Разумеется, мы говорили о стихах и почти только о стихах. В. Гофман не поражал преждевременной зрелостью ума и ранней начитанностью, как поразили меня раньше Ив. Коневской и Андрей Белый. Еще многого, во всеобщей литературе, Гофман не знал, чуждался философии, «чей прочно плуг взрывает новь под семена» — не одних «наук», но вообще самостоятельной мысли. Часто суждения Гофмана были по-детски незрелыми. Зато было в них инстинктивное чувство красоты и много верного вкуса. Юноша Гофман говорил наивности, если разговор переходил на отвлеченные теоретические вопросы; но стоило заговорить о чем-нибудь конкретном в области поэзии, о стихах такого-то поэта, Гофман преображался. Мальчик-гимназист безошибочно судил новых и старых поэтов, и в его приговорах, несколько односторонних, было врожденное отвращение ко всякой фальши, ходульности, риторике: он везде искал только чистой поэзии, чувством угадывал ее, как некоторые «искатели с палочкой» угадывают ключевую воду под толщею земли.

Мы стали встречаться. В этот первый период нашего знакомства, с 1902 по 1904 г., я и знал В. Гофмана всего ближе. Я его знакомил со своими друзьями: с К. Д. Бальмонтом, с которым у Гофмана в душе и в стихах было всего больше сродства, с немецким поэтом Георгом Бахманом, с которым его роднила любовь к немецкой поэзии, с кружком «Скорпиона», т. е. с С. А. Поляковым и др., с несколькими частными, знакомыми мне домами, А. А. Ш—ой, Е. И. О—вой. На моих «средах», где чаще всего появлялись Андрей Белый, Ю. Балтрушайтис, А. Койранский, Н. Пантюхов (ныне тоже покойный), реже К. Бальмонт и петербургские: А. Блок, Д. Мережковский. З. Гиппиус, – Гофман стал постоянным гостем. Позже мы встречались еще в кружке «Грифа», где за чайным столом собирались – Нина Петровская, С. А. Соколов. К. Д. Бальмонт. Андрей Белый. А. Рославлев.
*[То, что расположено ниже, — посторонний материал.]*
-- ==== Sys2Proof/Machine/HostMacros.lean ====
section
/-! DEFINITION. The host's notation (spec/30_encoding.md R102, R103): a command as a line of assembly, the pseudo-instructions as
lists of bus transactions, and the cycles that drive a list of transactions. None of it is part of the block. -/

namespace Sys2Proof.Machine

/-! ## Assembler syntax (R102) -/

def matName (f : BitVec 2) : String := "M" ++ toString f.toNat
def vecName (f : BitVec 2) : String := "V" ++ toString f.toNat
def immName (k : BitVec 4) : String := "#" ++ toString k.toNat

/-- The line that assembles to a command's word. -/
def assembly : Instr → String
  | .nop => "NOP"
  | .c2n => "C2N"
  | .n2c => "N2C"
  | .split k => "SPLIT " ++ immName k
  | .add rd ra rb => "ADD " ++ matName rd ++ ", " ++ matName ra ++ ", " ++ matName rb
  | .mulm rd ra rb => "MULM " ++ matName rd ++ ", " ++ matName ra ++ ", " ++ matName rb
  | .mulv rd ra rb => "MULV " ++ vecName rd ++ ", " ++ matName ra ++ ", " ++ vecName rb
  | .det ra => "DET " ++ matName ra
  | .minor rd ra i j => "MINOR " ++ matName rd ++ ", " ++ matName ra ++ ", " ++ immName i ++ ", " ++ immName j
  | .adj rd ra => "ADJ " ++ matName rd ++ ", " ++ matName ra
  | .trn rd ra => "TRN " ++ matName rd ++ ", " ++ matName ra
  | .inv rd ra => "INV " ++ matName rd ++ ", " ++ matName ra
  | .modinv => "MODINV"
  | .minvm rd ra => "MINVM " ++ matName rd ++ ", " ++ matName ra
  | .encb rd ra rb => "ENCB " ++ vecName rd ++ ", " ++ matName ra ++ ", " ++ vecName rb
  | .decb rd ra rb => "DECB " ++ vecName rd ++ ", " ++ matName ra ++ ", " ++ vecName rb
  | .enct ra => "ENCT " ++ matName ra
  | .dect ra => "DECT " ++ matName ra

/-! ## Pseudo-instructions (R103) -/

/-- `W(a, v)`, that is `BusWrite(a, v)` (R12). -/
def busWrite (a : Nat) (v : Word) : Request := { we := true, addr := BitVec.ofNat 12 a, wdata := v }

/-- `BusRead(a)` (R12). -/
def busReadAt (a : Nat) : Request := { we := false, addr := BitVec.ofNat 12 a, wdata := 0 }

/-- The two words of an element at an address, the low word first (R68). -/
def elemWrites (a : Nat) (x : Int) : List Request :=
  [busWrite a ((BitVec.ofInt 64 x).extractLsb' 0 32), busWrite (a + 4) ((BitVec.ofInt 64 x).extractLsb' 32 32)]

/-- `LDM Mi, rows`: the shape, then every element. -/
def ldm (i : Nat) (rows : List (List Int)) : List Request :=
  busWrite (0x040 + 4 * i) (BitVec.ofNat 32 (16 * (rows.headD []).length + rows.length)) ::
    rows.zipIdx.flatMap fun row => row.1.zipIdx.flatMap fun x => elemWrites (matAddr i row.2 x.2) x.1

/-- `LDV Vj, xs`: the length, then every element. -/
def ldv (j : Nat) (xs : List Int) : List Request :=
  busWrite (0x050 + 4 * j) (BitVec.ofNat 32 xs.length) :: xs.zipIdx.flatMap fun x => elemWrites (vecAddr j x.2) x.1

/-- The word of four text bytes at an index, unused upper bytes 0 (R67). -/
def textWord (t : List Byte) (w : Nat) : Word :=
  BitVec.ofNat 32 (leNat ((List.range 4).map fun k => t.getD (4 * w + k) 0))

/-- `LDT "text"`: the packed words, then TEXT_LEN. -/
def ldt (t : List Byte) : List Request :=
  ((List.range ((t.length + 3) / 4)).map fun w => busWrite (inBase + 4 * w) (textWord t w)) ++
    [busWrite 0x034 (BitVec.ofNat 32 t.length)]

/-- `LDS v`. -/
def lds (v : Word) : List Request := [busWrite 0x030 v]

/-- `WAIT` with `polls` reads of STATUS: how many the loop makes depends on the latency. -/
def wait (polls : Nat) : List Request := List.replicate polls (busReadAt 0x014)

/-- `RUN <command>`: the CMD write, then `WAIT`. -/
def run (i : Instr) (polls : Nat) : List Request := busWrite 0x010 (encode i) :: wait polls

/-- `CLR`: clears DONE, ERR and BV. -/
def clr : List Request := [busWrite 0x014 0x0000000E]

/-! ## Driving transactions -/

/-- The cycles that drive one transaction with the shortest acknowledge: the request is raised, and held into the next cycle,
where it is acknowledged (R61). `extra` is LAT − 1 of a command it starts. -/
def Request.cycles (r : Request) (extra : Nat) : List Cycle :=
  List.replicate 2 { rstN := true, req := some r, extraAck := 0, extraLatency := extra }

/-- The cycles that drive transactions one after another. -/
def drive (rs : List Request) (extra : Nat) : List Cycle := rs.flatMap fun r => r.cycles extra

/-- The state after transactions that all take effect while nothing completes in between (R62). -/
def transactAll (rs : List Request) (s : State) : State := rs.foldl (fun t r => transactState r 0 t) s

end Sys2Proof.Machine
end

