/-- A success of ENCT (R154). -/
theorem exec_enct_ok (ha : a = matSel ra) (hs : SquareValid s a) (hl : s.textLen.toNat ≤ s.params.textMax)
    (hb : ∀ i < s.textLen.toNat, CipherByte (s.inByte i)) :
    ∃ t, exec (.enct ra) s = .next t ∧ Succeeded s t ∧ TextFrame s t (paddedLen s.textLen.toNat (s.rows a)) ∧
      OutHolds t (paddedLen s.textLen.toNat (s.rows a))
        (hillByte (s.rows a) (s.mat a).e s.textLen.toNat s.inByte) := by
  subst ha
  exact finish_hillText (enctResult_of_text hs.1 hl) rfl hs.2.symm hs.1.1 hl hb

/-- A success of DECT (R155). -/
theorem exec_dect_ok (ha : a = matSel ra) (hs : SquareValid s a) (hl : s.textLen.toNat ≤ s.params.textMax)
    (hk : KeyInvertible (s.mat a)) (hb : ∀ i < s.textLen.toNat, CipherByte (s.inByte i)) :
    ∃ (t : State) (iv : Nat), exec (.dect ra) s = .next t ∧ Succeeded s t ∧
      TextFrame s t (paddedLen s.textLen.toNat (s.rows a)) ∧
      1 ≤ iv ∧ iv ≤ 25 ∧ (det (s.mat a) * (iv : Int)) % 26 = 1 ∧
      OutHolds t (paddedLen s.textLen.toNat (s.rows a))
        (hillByte (s.rows a) (inverseEntry (s.mat a) iv) s.textLen.toNat s.inByte) := by
  subst ha
  obtain ⟨iv, hkey, h1, h25, hmul⟩ := keyInverse_of_invertible hk
  obtain ⟨t, ht, hsucc, hframe, hout⟩ :=
    finish_hillText (dectResult_of_key hs hl hkey) hs.2.symm rfl hs.1.1 hl hb
  exact ⟨t, iv, ht, hsucc, hframe, h1, h25, hmul, hout⟩

end texts

/-- Settles O53: the checks in their order, the errors of the text, then the commit of the ciphertext. -/
theorem enctFollowsItsRule : Obligations.EnctFollowsItsRule := by
  rintro ra s a rfl
  refine ⟨formatF_source 0x32 ra, fun hv => finish_map_error (check_fails State.validMat_iff hv),
    fun ha hl => finish_map_error ((check_passes State.validMat_iff ha).trans (textTooLong_fails hl)),
    fun ha hl hne hb => finish_map_error
      ((enctResult_of_text ha hl).trans (hillText_state_not_square ha.1.1 hne.symm hb)),
    fun ha hl _ hb => finish_map_error ((enctResult_of_text ha hl).trans (hillText_state_first_invalid ha.1.1 hb)),
    fun hs hl hb => finish_map_error
      ((enctResult_of_text hs.1 hl).trans (hillText_state_invalid hs.1.1.1 hs.2.symm hb)),
    fun hs hl hb => ?_⟩
  obtain ⟨t, ht, hsucc, hframe, hout⟩ := exec_enct_ok rfl hs hl hb
  exact ⟨t, _, ht, hsucc, hframe, paddedLen_bounds _ hs.1.1.1, hout⟩

/-- Settles O54: the key is inverted before the text is looked at. -/
theorem dectFollowsItsRule : Obligations.DectFollowsItsRule := by
  rintro ra s a rfl
  refine ⟨formatF_source 0x33 ra, fun hv => finish_map_error (check_fails State.validMat_iff hv),
    fun ha hl => finish_map_error ((check_passes State.validMat_iff ha).trans (textTooLong_fails hl)),
    fun ha hl hne => finish_map_error (dectResult_of_not_square ha hl hne),
    fun hs hl hk => finish_map_error (dectResult_of_not_invertible hs hl hk), fun hs hl hk hb => ?_, fun hs hl hk hb => ?_⟩
  · obtain ⟨iv, hkey, -⟩ := keyInverse_of_invertible hk
    have hrows : 1 ≤ (inverseKey (s.mat (matSel ra)) iv).rows := hs.1.2.1
    exact finish_map_error ((dectResult_of_key hs hl hkey).trans (hillText_state_invalid hrows hs.2 hb))
  · obtain ⟨t, iv, ht, hsucc, hframe, h1, h25, hmul, hout⟩ := exec_dect_ok rfl hs hl hk hb
    exact ⟨t, _, iv, ht, hsucc, hframe, h1, h25, hmul, paddedLen_bounds _ hs.1.1.1, hout⟩

/-! ## The round trip (R156) -/

/-- A residue as a letter: the codec reads it back. -/
theorem letter_of_residue (x : Int) : CipherByte (BitVec.ofInt 8 (0x41 + x % 26)) ∧
    cipherCode (BitVec.ofInt 8 (0x41 + x % 26)) = x % 26 := by
  have key : ∀ n : Fin 26, CipherByte (BitVec.ofInt 8 (0x41 + (n.val : Int))) ∧
      cipherCode (BitVec.ofInt 8 (0x41 + (n.val : Int))) = n.val := by decide
  obtain ⟨n, hn⟩ := Int.eq_ofNat_of_zero_le (Int.emod_nonneg x (b := 26) (by omega))
  rw [hn]
  exact key ⟨n, by omega⟩

/-- What the round trip makes of a text byte: a letter upper-cased, 'A' for a space or the sentinel. -/
theorem letter_of_cipherCode {b : Byte} (h : CipherByte b) : BitVec.ofInt 8 (0x41 + cipherCode b % 26) =
    if 0x61 ≤ b ∧ b ≤ 0x7A then b - 0x20 else if 0x41 ≤ b ∧ b ≤ 0x5A then b else 0x41 := by
  revert b; decide

theorem paddedLen_of_dvd {P k : Nat} (hk : 1 ≤ k) (hd : k ∣ P) (hP : 1 ≤ P) : paddedLen P k = P :=
  (paddedLen_least hd le_rfl hP).antisymm (le_paddedLen P hk)
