-- ==== Sys2Proof/Machine/Step.lean ====
section
/-! DEFINITION. One step: the command at the front of the queue, or a tenth of a second on an empty queue. -/

namespace Sys2Proof.Machine

/-- One step. An empty queue lets a tenth of a second pass (DESIGN CHOICE, log entry 1). -/
def step (s : State) : Host.Outcome State Fault Refusal :=
  match s.pending with
  | [] => .next s.tick
  | c :: rest => exec c { s with pending := rest }

/-- The command a word of the table spells, at the front of the queue. -/
def State.withFetchWord (s : State) (nbits w : Nat) : State :=
  match decodeTableWord nbits w with
  | some c => { s with pending := c :: s.pending }
  | none => s

end Sys2Proof.Machine
end

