-- ==== Sys2Proof/Machine/Core.lean ====
section
/-! DEFINITION. The machine as the host takes it. -/

def Sys2Proof.core : Host.Core :=
  { State := Sys2Proof.Machine.State, Fault := Sys2Proof.Machine.Fault, Refusal := Sys2Proof.Machine.Refusal,
    step := Sys2Proof.Machine.step, reset := Sys2Proof.Machine.State.reset }
end

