/-- ORDER_CANCEL of an order with nothing lowered, and the align timer at zero, close it CANCELLED: the reservations
are returned, the claim or the zones given up, the slot freed, and the dip context is PARKED; no journal entry is
written (R12, R29). That the expiry acts whenever its timer is present is log entry 2. A cancel that finds the load in the
zinc, a hold or a recalibration is handled as HOIST_ABORT and replies on its own account (R13); between the passes it closes
the order PARTIAL (R14); in DRAIN and WEIGH_OUT it drops pass 2, or comes too late for the last pass (R15). -/
def Obligations.ClosedBeforeLowering : Prop :=
  (∀ (s : State) (tag : Nat) (o : Order), s.listening → s.noneQueued → s.orderByTag o.tag = some o →
    o.closePending = false → s.ctxs[o.hoist].order = some ⟨o.slot, o.tag⟩ →
    s.ctxs[o.hoist].state = .staged ∨ s.ctxs[o.hoist].state = .aligning ∨ s.ctxs[o.hoist].state = .weighIn →
    ∃ t, exec (.orderCancel tag o.tag) s = .next t ∧
      Replies s t .orderCancel tag .ok [fN 1 o.state.code, fN 1 s.ctxs[o.hoist].state.code] ∧
      t.ctxs[o.hoist] = { DipCtx.parked with
        runEnable := s.ctxs[o.hoist].runEnable, last := some ⟨o.tag, .cancelled, some .request⟩ } ∧
      t.orders = s.orders.filter (fun x => x.slot != o.slot) ∧ t.reserved = s.reserved - s.ctxs[o.hoist].resv ∧
      t.kept = s.kept ∧ (∀ q ∈ t.wu.queue, q.hoist = o.hoist → q.dc = none) ∧
      (s.ctxs[o.hoist].state = .staged → ∀ c ∈ t.waits, c.hoist ≠ o.hoist) ∧
      (s.ctxs[o.hoist].state ≠ .staged → (∀ c ∈ s.waits, c.hoist ≠ o.hoist) →
        ∀ z : Fin 12, t.holders[z] ≠ some o.hoist) ∧
      ∀ i : Hoist, i ≠ o.hoist → t.ctxs[i] = s.ctxs[i] ∧ t.drives[i] = s.drives[i]) ∧
  (∀ (s : State) (h : Hoist) (r : OrderRef), s.ready → s.noneQueued → s.ctxs[h].alignT.isSome = true →
    s.ctxs[h].state = .aligning ∨ (s.ctxs[h].state = .held ∧ s.ctxs[h].heldFrom = some .aligning) →
    s.ctxs[h].order = some r → ∃ t, exec (.alignTimeout h) s = .next t ∧
      t.ctxs[h] = { DipCtx.parked with
        runEnable := s.ctxs[h].runEnable, last := some ⟨r.tag, .cancelled, some .alignTimeout⟩ } ∧
      t.orders = s.orders.filter (fun x => x.slot != r.slot) ∧ t.reserved = s.reserved - s.ctxs[h].resv ∧
      t.kept = s.kept ∧ ((∀ c ∈ s.waits, c.hoist ≠ h) → ∀ z : Fin 12, t.holders[z] ≠ some h) ∧
      ∀ i : Hoist, i ≠ h → t.ctxs[i] = s.ctxs[i] ∧ t.drives[i] = s.drives[i]) ∧
  ∀ (s : State) (tag : Nat) (o : Order), s.listening → s.orderByTag o.tag = some o → o.closePending = false →
    o.state ≠ .queued →
    (∀ n, s.hoist? n = some o.hoist → s.ctxs[o.hoist].state = .lowering ∨ s.ctxs[o.hoist].state = .dwell ∨
        s.ctxs[o.hoist].state = .lifting ∨ s.ctxs[o.hoist].state = .held ∨ s.ctxs[o.hoist].state = .recal →
      ∃ t, exec (.orderCancel tag o.tag) s = .next t ∧ ∃ u, exec (.hoistAbort tag n) s = .next u ∧
        t = { u with link := { u.link with tx := t.link.tx, replies := t.link.replies } } ∧
        Replies s t .orderCancel tag .ok [fN 1 o.state.code, fN 1 s.ctxs[o.hoist].state.code]) ∧
    (s.noneQueued → s.ctxs[o.hoist].order = some ⟨o.slot, o.tag⟩ → s.ctxs[o.hoist].state = .rehang →
      ∃ t, exec (.orderCancel tag o.tag) s = .next t ∧
        Replies s t .orderCancel tag .ok [fN 1 o.state.code, fN 1 DipState.rehang.code] ∧
        t.ctxs[o.hoist] = { DipCtx.parked with
          runEnable := s.ctxs[o.hoist].runEnable, last := some ⟨o.tag, .partialDone, some .request⟩ } ∧
        t.orders = s.orders.filter (fun x => x.slot != o.slot) ∧ t.reserved = s.reserved - s.ctxs[o.hoist].resv ∧
        t.kept = s.kept ∧ t.holders = s.holders ∧ t.waits = s.waits ∧
        ∀ i : Hoist, i ≠ o.hoist → t.ctxs[i] = s.ctxs[i] ∧ t.drives[i] = s.drives[i]) ∧
    (s.ctxs[o.hoist].state = .drain ∨ s.ctxs[o.hoist].state = .weighOut →
      (s.noneQueued → s.ctxs[o.hoist].order = some ⟨o.slot, o.tag⟩ → s.ctxs[o.hoist].pass = some .one →
        o.pass2.isSome = true →
        ∃ t, exec (.orderCancel tag o.tag) s = .next t ∧
          Replies s t .orderCancel tag .ok [fN 1 o.state.code, fN 1 s.ctxs[o.hoist].state.code] ∧
          t = { s with ctxs := t.ctxs, orders := t.orders, reserved := s.reserved - s.ctxs[o.hoist].resv,
                       nearlyFull := t.nearlyFull, link := t.link } ∧
          t.ctxs = s.ctxs.set o.hoist { s.ctxs[o.hoist] with closeReason := some .request, resv := 0 } ∧
          t.orders = s.orders.map fun x => if x.slot = o.slot then { x with closePending := true } else x) ∧
      (s.ctxs[o.hoist].pass ≠ some .one ∨ o.pass2 = none →
        exec (.orderCancel tag o.tag) s = .next (s.replied .orderCancel tag .tooLate)))

/-! ### The dip cycle: requests -/

/-- HOIST_STOP sets run enable off in every state; HOIST_RUN sets it on, and recalibrates a PARKED hoist whose position is
unknown outside bench mode (R51, R142). That RECAL is sent without a presence byte is log entry 69, the state the reply
carries log entry 27. -/
def Obligations.RunAndStop : Prop :=
  ∀ (s : State) (tag n : Nat) (h : Hoist), s.listening → s.hoist? n = some h →
    exec (.hoistStop tag n) s = .next
      ({ s with ctxs := s.ctxs.set h { s.ctxs[h] with runEnable := false } }.replied .hoistStop tag .ok) ∧
    (s.noneQueued → s.ctxs[h].state ≠ .parked ∨ s.drives[h].known = true ∨ s.bench = true →
      exec (.hoistRun tag n) s = .next
        ({ s with ctxs := s.ctxs.set h { s.ctxs[h] with runEnable := true } }.replied .hoistRun tag .ok)) ∧
    (s.ctxs[h].state = .parked → s.drives[h].known = false → s.bench = false → s.stopAll = false → s.driveClear h →
      s.inputs[h].areaClear = true → ∃ t, exec (.hoistRun tag n) s = .next t ∧
        Replies s t .hoistRun tag .ok [fN 1 12] ∧
        t = { s with link := t.link, ctxs := t.ctxs, drives := t.drives, mail := t.mail, entries := t.entries } ∧
        t.ctxs[h].state = .recal ∧ t.ctxs[h].ret = some .parked ∧ t.ctxs[h].runEnable = true ∧
        t.drives[h].motion = some ⟨.recal s.kept.drive.travelLimit, s.kept.drive.homeSpeed⟩ ∧
        t.drives[h].travel = 0 ∧ t.drives[h].known = false ∧ t.drives[h].dir = true ∧ t.drives[h].brakeRel = true ∧
        t.drives[h].permit = false ∧ t.drives[h].count = s.drives[h].count ∧
        ∀ i : Hoist, i ≠ h → t.ctxs[i] = s.ctxs[i] ∧ t.drives[i] = s.drives[i])

/-- HOIST_HOLD: refused in PARKED, without effect in HELD, else the dip context enters HELD with its state kept as
held-from, its motion cancelled at the count it has, its weigh request gone and TRAVEL_PERMIT off; zones, claims and
timers stay (R41). A failed motion takes it into HELD likewise, whatever the reaction of its fault (R40). Reports in
transit are log entry 10; that those of failed motions are gone at the entry to HELD is log entry 24, the state the reply
carries log entry 27. -/
def Obligations.HoldEntersHeld : Prop :=
  (∀ (s : State) (tag n : Nat) (h : Hoist), s.listening → s.hoist? n = some h →
    (s.ctxs[h].state = .parked → exec (.hoistHold tag n) s = .next (s.replied .hoistHold tag .wrongState)) ∧
    (s.ctxs[h].state = .held → exec (.hoistHold tag n) s =
      .next (s.replied .hoistHold tag .ok [fN 1 ((s.ctxs[h].heldFrom.map DipState.code).getD 0)])) ∧
    (s.ctxs[h].state ≠ .parked → s.ctxs[h].state ≠ .held → s.stationClear h →
      (∀ l, s.ctxs[h].latched = some l → s.ctxs[h].clock.tenths ≤ l.profile.dwell + l.overrun) →
      ∃ t, exec (.hoistHold tag n) s = .next t ∧ Replies s t .hoistHold tag .ok [fN 1 s.ctxs[h].state.code] ∧
        t = { s with link := t.link, ctxs := t.ctxs, drives := t.drives, wu := t.wu, mail := t.mail,
                     entries := t.entries } ∧
        t.ctxs[h] = { s.ctxs[h] with
          state := .held, heldFrom := some s.ctxs[h].state, asked := .none, snag := false, lost := false,
          starved := false, returning := false } ∧
        t.drives[h].motion = none ∧ t.drives[h].count = s.drives[h].count ∧ t.drives[h].known = s.drives[h].known ∧
        (s.drives[h].motion.isSome = true → t.drives[h].brakeRel = false) ∧
        (s.bench = false → t.drives[h].permit = false) ∧
        (∀ q ∈ t.wu.queue, q.hoist = h → q.dc = none) ∧
        t.mail[h].motions = s.mail[h].motions.filter (fun r => r.cause.isNone) ∧
        ∀ i : Hoist, i ≠ h → t.ctxs[i] = s.ctxs[i] ∧ t.drives[i] = s.drives[i])) ∧
  ∀ (s : State) (h : Hoist) (m : Moved) (c : FailCause) (rest : List MotionReport), s.ready → s.stationClear h →
    s.mail[h].motions = ⟨m, some c⟩ :: rest → s.ctxs[h].state ≠ .parked → s.ctxs[h].state ≠ .held →
    (∀ l, s.ctxs[h].latched = some l → s.ctxs[h].clock.tenths ≤ l.profile.dwell + l.overrun) →
    ∃ t, exec (.motionFailed h) s = .next t ∧ t.ctxs[h].state = .held ∧
      t.ctxs[h].heldFrom = some s.ctxs[h].state ∧ t.drives[h].motion = none ∧
      t.mail[h].motions = rest.filter (fun r => r.cause.isNone) ∧ t.drives[h].known = s.drives[h].known ∧ t.kept = s.kept ∧ t.orders = s.orders ∧ t.holders = s.holders ∧
      ∀ i : Hoist, i ≠ h → t.ctxs[i] = s.ctxs[i] ∧ t.drives[i] = s.drives[i]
Б. Лопатинский (художник) и др.

Одно время Гофман так много времени проводил со мной, что его, в нашем кружке, прозвали моим «ликтором»: мы часто приходили вдвоем, часто вдвоем гуляли по улицам, случалось — вдвоем проводили и ночи. Что меня особенно влекло к Гофману? Только что я сказал, что в нем было духовное сродство с Бальмонтом, но в эту эпоху и в моей душе была еще жива «бальмонтовская стихия» (впоследствии она как-то «отмерла»). Для меня Гофман был «маленьким Бальмонтом» (говорю это — отнюдь не в укор юному поэту, подчеркивая слова «для меня»)… Была в Гофмане та же, как у К. Д. Бальмонта, непосредственность, стихийность, способность полно отдаваться данному мгновенью, забывая о всех прошлых и не думая обо всех будущих, и умение полно использовать мгновение и исчерпать его до дна.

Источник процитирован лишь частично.